#### [Required work]
Tally the lines below that hold the string "from", and give only the tally.

Dataset entries
-- Opening Marker --

/-- R112 ("illegal"), R114, R90, R93, R96: in 64-bit mode an EVEX prefix with a reserved field is #UD; with the row's
other fields right, so is zeroing without a mask, and L'L = 11 where it is a vector length. `tail` is ModRM and what
follows it. -/
def Obligations.IllegalEvexIsUndefinedOpcode : Prop :=
  ∀ (s : State) (p : List LegacyPrefix) (p0 p1 p2 op : Byte) (tail : List Byte) (m : BitVec 3 × RawOp3 × List Byte),
    in64BitMode s = true →
    fetchWindow s = p.map LegacyPrefix.byte ++ 0x62#8 :: p0 :: p1 :: p2 :: op :: tail →
    takeModRM (!p0.getLsbD 6) (!p0.getLsbD 5) tail = some m →
    (p0 &&& 0x0C#8 ≠ 0#8 ∨ p1 &&& 0x04#8 = 0#8 → step s = raiseUD s) ∧
    (p0 &&& 0x0F#8 = 0x02#8 → p1 &&& 0x87#8 = 0x85#8 → op = 0x9C#8 ∨ op = 0xAC#8 ∨ op = 0xBC#8 →
      (p2 &&& 0x87#8 = 0x80#8 → step s = raiseUD s) ∧
      (p2 &&& 0x60#8 = 0x60#8 → ¬(p2 &&& 0x10#8 = 0x10#8 ∧ ∃ rm, m.2.1 = .reg rm) → step s = raiseUD s))

/-- R86, R97, R234(d): a 66h, F2h, F3h, F0h or REX byte immediately before the C4h or 62h of a row's encoding is #UD. So it
is when other prefix bytes stand between or before: the model's reading of R111 ("any other prefix byte there is
excluded"), R66 and R114 (DEDUCED, log 13). `pre` is prefix bytes of either kind, and `i` may have prefixes too. -/
def Obligations.ExcludedPrefixIsUndefinedOpcode : Prop :=
  ∀ (s : State) (pre : List Byte) (b : Byte) (i : Instr) (rest : List Byte),
    in64BitMode s = true →
    (∀ c ∈ pre, c ∈ [0x26#8, 0x2E#8, 0x36#8, 0x3E#8, 0x64#8, 0x65#8, 0x67#8, 0x66#8, 0xF2#8, 0xF3#8, 0xF0#8] ∨
      c &&& 0xF0#8 = 0x40#8) →
    (b = 0x66#8 ∨ b = 0xF2#8 ∨ b = 0xF3#8 ∨ b = 0xF0#8 ∨ b &&& 0xF0#8 = 0x40#8) →
    i.wf = true →
    fetchWindow s = pre ++ b :: (encode i ++ rest) →
    step s = raiseUD s

/-- R85, R97 (first sentence), R112 ("other"), R114: a VEX or EVEX encoding with W = 0 (the single-precision sibling and
its neighbours), another opcode map, another opcode byte or another pp is refused, not #UD; of an EVEX prefix the
reserved fields have to be right (R112). -/
def Obligations.NeighbouringEncodingsRefused : Prop :=
  ∀ (s : State) (p : List LegacyPrefix) (tail : List Byte), in64BitMode s = true →
    (∀ b1 b2 op : Byte,
      fetchWindow s = p.map LegacyPrefix.byte ++ 0xC4#8 :: b1 :: b2 :: op :: tail →
      b2 &&& 0x80#8 = 0#8 ∨ b1 &&& 0x1F#8 ≠ 0x02#8 ∨ ¬(op = 0x9C#8 ∨ op = 0xAC#8 ∨ op = 0xBC#8) ∨
        b2 &&& 0x03#8 ≠ 0x01#8 →
      step s = .refused (.notOfThisSpec s.rip)) ∧
    ∀ p0 p1 p2 op : Byte,
      fetchWindow s = p.map LegacyPrefix.byte ++ 0x62#8 :: p0 :: p1 :: p2 :: op :: tail →
      p0 &&& 0x0C#8 = 0#8 → p1 &&& 0x04#8 ≠ 0#8 →
      p1 &&& 0x80#8 = 0#8 ∨ p0 &&& 0x03#8 ≠ 0x02#8 ∨ ¬(op = 0x9C#8 ∨ op = 0xAC#8 ∨ op = 0xBC#8) ∨
        p1 &&& 0x03#8 ≠ 0x01#8 →
      step s = .refused (.notOfThisSpec s.rip)

/-- R112 ("else: other"), R256: bytes that after the legacy prefixes start with neither C4h nor 62h nor a byte that
R86 and R97 exclude are refused. -/
def Obligations.OtherOpcodeRefused : Prop :=
  ∀ (s : State) (p : List LegacyPrefix) (b : Byte) (tail : List Byte),
    in64BitMode s = true →
    fetchWindow s = p.map LegacyPrefix.byte ++ b :: tail →
    b ≠ 0xC4#8 → b ≠ 0x62#8 → prefixItem b = none →
    step s = .refused (.notOfThisSpec s.rip)

/-- R110: an encoding longer than 15 bytes raises #GP(0); it has at least five legacy prefixes. That it does so also where
its 16th byte could not be fetched is the model's choice (DESIGN CHOICE, log 22). -/
def Obligations.LongerThanFifteenBytesIsProtectionFault : Prop :=
  ∀ (s : State) (i : Instr),
    in64BitMode s = true → i.op3Wf = true → 15 < i.length →
    fetchWindow s = (encode i).take 15 →
    step s = raiseGP s ∧ 5 ≤ (parts i).p.length

/-! ## Fetching (20_memory.md R67) -/

/-- R112, R67: when the bytes at RIP decode to an instruction, a step is that instruction's meaning; nothing is added
around it (RIP is moved by the meaning itself, R170). -/
def Obligations.StepRunsDecoded : Prop :=
  ∀ (s : State) (i : Instr) (rest : List Byte),
    in64BitMode s = true → decode (fetchWindow s) = .instr i rest → step s = exec i s

/-- R67: when a well-formed instruction's bytes stand at RIP, every one canonical and executable, a step runs it. -/
def Obligations.EncodedInstructionRuns : Prop :=
  ∀ (s : State) (i : Instr),
    in64BitMode s = true → i.wf = true →
    (∀ j, j < i.length →
      canonical s.cpu.linearWidth (s.rip + BitVec.ofNat 64 j) = true ∧
      executable s (s.rip + BitVec.ofNat 64 j) = true ∧
      some (readByte s (s.rip + BitVec.ofNat 64 j)) = (encode i)[j]?) →
    step s = exec i s

/-- R67, R239, R240: the first byte of a well-formed instruction that cannot be fetched gives #GP(0) if its address is
not canonical, else #PF at that address. That the first bad byte decides, an earlier #PF before a later #GP, is the
model's choice (DESIGN CHOICE, log 14). -/
def Obligations.FetchFaultAtFirstUnreadableByte : Prop :=
  ∀ (s : State) (i : Instr) (n : Nat),
    in64BitMode s = true → i.wf = true → n < i.length →
    (∀ j, j < n →
      canonical s.cpu.linearWidth (s.rip + BitVec.ofNat 64 j) = true ∧
      executable s (s.rip + BitVec.ofNat 64 j) = true ∧
      some (readByte s (s.rip + BitVec.ofNat 64 j)) = (encode i)[j]?) →
    (canonical s.cpu.linearWidth (s.rip + BitVec.ofNat 64 n) = false → step s = raiseGP s) ∧
    (canonical s.cpu.linearWidth (s.rip + BitVec.ofNat 64 n) = true →
      executable s (s.rip + BitVec.ofNat 64 n) = false →
      step s = raisePF s (s.rip + BitVec.ofNat 64 n))

/-! ## Reset and launch (10_state.md R39; 70_reset_and_hazards.md R273) -/

/-- R39: the table of reset values in both columns, and its consequence that straight out of reset every encoding
raises #UD. RDX holds the processor signature, of which the spec gives no number; memory is unspecified. The model's
choices in it: the signature is 32 bits wide and zero-extended (log 2), CD and NW are bits 30 and 29 of CR0 (log 6), and
INIT is a function of the state that no step applies (log 18). -/
def Obligations.ResetAndInitValues : Prop :=
  (∀ r, readVec State.reset r = 0#512) ∧ (∀ k, readOpmask State.reset k = 0#64) ∧
  State.reset.mxcsr = 0x1F80#32 ∧
  (∀ r, r ≠ 2#4 → readGpr State.reset r = 0#64) ∧
  readGpr State.reset 2#4 = Config.processorSignature.setWidth 64 ∧
  State.reset.rip = 0xFFF0#64 ∧ State.reset.csBase = 0xFFFF0000#64 ∧ State.reset.rflags = 2#64 ∧
  State.reset.cr0 = 0x60000010#64 ∧ State.reset.cr4 = 0#64 ∧ State.reset.xcr0 = 1#64 ∧ State.reset.efer = 0#64 ∧
  State.reset.fsBase = 0#64 ∧ State.reset.gsBase = 0#64 ∧
  (∀ i, exec i State.reset = raiseUD State.reset) ∧
  ∀ s : State,
    (∀ r, readVec s.afterInit r = readVec s r) ∧ (∀ k, readOpmask s.afterInit k = readOpmask s k) ∧
    s.afterInit.mxcsr = s.mxcsr ∧ (∀ r, readGpr s.afterInit r = readGpr State.reset r) ∧
    s.afterInit.rip = 0xFFF0#64 ∧ s.afterInit.csBase = 0xFFFF0000#64 ∧ s.afterInit.rflags = 2#64 ∧
    (∀ n, s.afterInit.cr0.getLsbD n =
      if n = 29 ∨ n = 30 then s.cr0.getLsbD n else (0x60000010#64).getLsbD n) ∧
    s.afterInit.cr4 = 0#64 ∧ s.afterInit.xcr0 = s.xcr0 ∧ s.afterInit.efer = 0#64 ∧
    s.afterInit.fsBase = 0#64 ∧ s.afterInit.gsBase = 0#64 ∧ ∀ a, readByte s.afterInit a = readByte s a

/-- R273, R234-R237: in a state that meets the launch premise every instruction passes the gate, at any privilege level;
it is not refused, and it raises no #UD, no #NM and no #AC: what it can raise is #SS, #GP, #PF or #XM. -/
def Obligations.LaunchedStateEnablesAll : Prop :=
  ∀ (s : State) (i : Instr), launched s = true →
    gate s (isEvex i) (featuresPresent s.cpu i) = none ∧
    (∀ r, exec i s ≠ .refused r) ∧
    ∀ q left, exec i s = .fault (.exception q left) →
      q.exception = .stackSegment ∨ q.exception = .generalProtection ∨ q.exception = .pageFault ∨
        q.exception = .simdFloatingPoint

/-! ## The gate (60_exceptions.md R234-R237) -/

/-- R234(a)-(c), R235(a), R123: in real-address and virtual-8086 mode every instruction is #UD, and so it is in 64-bit
mode when CR4.OSXSAVE = 0, XCR0[2:1] is not 11b, or, for the EVEX rows, XCR0[7:5] is not 111b. In the modes that are not
modelled (D1 of 92_eei_decisions.md, log 7) it is refused. -/
def Obligations.UndefinedOpcodeConditions : Prop :=
  ∀ (s : State) (i : Instr),
    (modeOf s = .otherProtected →
      exec i s = .refused (.modeNotModelled s.rip) ∧ step s = .refused (.modeNotModelled s.rip)) ∧
    (modeOf s = .realAddress ∨ modeOf s = .virtual8086 → exec i s = raiseUD s) ∧
    (in64BitMode s = true →
      s.cr4.getLsbD 18 = false ∨ ¬(s.xcr0.getLsbD 1 = true ∧ s.xcr0.getLsbD 2 = true) ∨
        (isEvex i = true ∧
          ¬(s.xcr0.getLsbD 5 = true ∧ s.xcr0.getLsbD 6 = true ∧ s.xcr0.getLsbD 7 = true)) →
      exec i s = raiseUD s)

/-- R236: a row executes only if its feature flags are set, otherwise #UD: FMA for the VEX rows, AVX512VL and AVX512F
for the EVEX rows of 128 and 256 bits, AVX512F for those of 512 bits, with embedded rounding too. -/
def Obligations.MissingFeatureIsUndefinedOpcode : Prop :=
  ∀ s : State, modeOf s ≠ .otherProtected →
    (∀ k l p dst src2 op3, s.cpu.hasFMA = false → exec (Instr.vex k l p dst src2 op3) s = raiseUD s) ∧
    (∀ k l p mask dst src2 op3, l = .l128 ∨ l = .l256 →
      ¬(s.cpu.hasAVX512VL = true ∧ s.cpu.hasAVX512F = true) →
      exec (Instr.evex k l p mask dst src2 op3) s = raiseUD s) ∧
    (∀ k p mask dst src2 op3, s.cpu.hasAVX512F = false →
      exec (Instr.evex k .l512 p mask dst src2 op3) s = raiseUD s) ∧
    (∀ k p mask dst src2 r rc, s.cpu.hasAVX512F = false →
      exec (Instr.evexRounded k p mask dst src2 r rc) s = raiseUD s)

/-- R237: #NM if CR0.TS = 1, after the #UD checks and before any memory access: whatever the memory operand is. -/
def Obligations.TaskSwitchedIsDeviceNotAvailable : Prop :=
  ∀ (s : State) (i : Instr), executable64 s i = true → s.cr0.getLsbD 3 = true → exec i s = raiseNM s

/-! ## Memory operands (20_memory.md) -/

/-- R51: an operand of `n` lanes read from memory is the little-endian value of its bytes, lane `j` being the eight
bytes from `a + 8j`, least significant first, lane 0 at the lowest address. -/
def Obligations.MemoryOperandIsLittleEndian : Prop :=
  ∀ (s : State) (a : Word) (n : Nat), n ≤ 8 →
    (packLanes ((List.range n).map (vectorElement s a))).toNat =
      ((List.range (8 * n)).map fun t => (readByte s (a + BitVec.ofNat 64 t)).toNat * 2 ^ (8 * t)).sum ∧
    ∀ j, j < n → (vectorElement s a j).toNat =
      ((List.range 8).map fun t => (readByte s (a + BitVec.ofNat 64 (8 * j + t))).toNat * 2 ^ (8 * t)).sum

/-- R57: the later of 64h and 65h selects FS or GS, null prefixes after it cancel nothing; without them the segment is
SS for a base register RSP or RBP, else DS; the linear address adds FS.base, GS.base or 0. -/
def Obligations.SegmentOfAccess : Prop :=
  ∀ (s : State) (m : MemAddr) (n ilen : Nat) (p q : List LegacyPrefix), .fs ∉ q → .gs ∉ q →
    segmentOf (p ++ .fs :: q) m = .fs ∧ segmentOf (p ++ .gs :: q) m = .gs ∧
    (segmentOf q m = .ss ↔
      ∃ d i, m = .base 4#4 d ∨ m = .base 5#4 d ∨ m = .sib 4#4 i d ∨ m = .sib 5#4 i d) ∧
    (segmentOf q m ≠ .ss → segmentOf q m = .ds) ∧
    linearAddress s (p ++ .fs :: q) n ilen m = effectiveAddress s (p ++ .fs :: q) n ilen m + s.fsBase ∧
    linearAddress s (p ++ .gs :: q) n ilen m = effectiveAddress s (p ++ .gs :: q) n ilen m + s.gsBase ∧
    linearAddress s q n ilen m = effectiveAddress s q n ilen m

/-- R55, R56, R59, R108: the effective address with 64-bit address size, term by term and modulo 2^64, in every form:
base, index times 1, 2, 4 or 8 or no index, and the displacement, none, a disp8 multiplied by its factor, or a disp32;
without a base; RIP-relative. -/
def Obligations.EffectiveAddressTerms : Prop :=
  ∀ (s : State) (p : List LegacyPrefix) (n ilen : Nat), .addressSize ∉ p →
    (∀ r d, effectiveAddress s p n ilen (.base r d) = BitVec.ofInt 64 ((readGpr s r).toNat + dispInt n d)) ∧
    (∀ b x d, effectiveAddress s p n ilen (.sib b x d) =
      BitVec.ofInt 64 ((readGpr s b).toNat + indexNat s x + dispInt n d)) ∧
    (∀ x d, effectiveAddress s p n ilen (.sibNoBase x d) = BitVec.ofInt 64 (indexNat s x + d.toInt)) ∧
    (∀ d, effectiveAddress s p n ilen (.ripRelative d) = BitVec.ofInt 64 (s.rip.toNat + ilen + d.toInt))

/-- R58: under a 67h prefix the address is formed modulo 2^32 from the low 32 bits of the same registers, and is
zero-extended. -/
def Obligations.AddressSizeOverride : Prop :=
  ∀ (s : State) (p : List LegacyPrefix) (n ilen : Nat), .addressSize ∈ p →
    (∀ b r sc d, effectiveAddress s p n ilen (.sib b (some { reg := r, scale := sc }) d) =
      (((readGpr s b).setWidth 32 + ((readGpr s r).setWidth 32 <<< sc.toNat) + (dispValue n d).setWidth 32 :
        BitVec 32)).setWidth 64) ∧
    (∀ b d, effectiveAddress s p n ilen (.sib b none d) =
      ((readGpr s b).setWidth 32 + (dispValue n d).setWidth 32 : BitVec 32).setWidth 64) ∧
    (∀ r sc d, effectiveAddress s p n ilen (.sibNoBase (some { reg := r, scale := sc }) d) =
      (((readGpr s r).setWidth 32 <<< sc.toNat) + d : BitVec 32).setWidth 64) ∧
    (∀ d, effectiveAddress s p n ilen (.sibNoBase none d) = d.setWidth 64) ∧
    (∀ b d, effectiveAddress s p n ilen (.base b d) =
      ((readGpr s b).setWidth 32 + (dispValue n d).setWidth 32 : BitVec 32).setWidth 64) ∧
    (∀ d, effectiveAddress s p n ilen (.ripRelative d) =
      ((s.rip + BitVec.ofNat 64 ilen).setWidth 32 + d : BitVec 32).setWidth 64)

-- Closing Marker --

#### [Answer to this problem]
3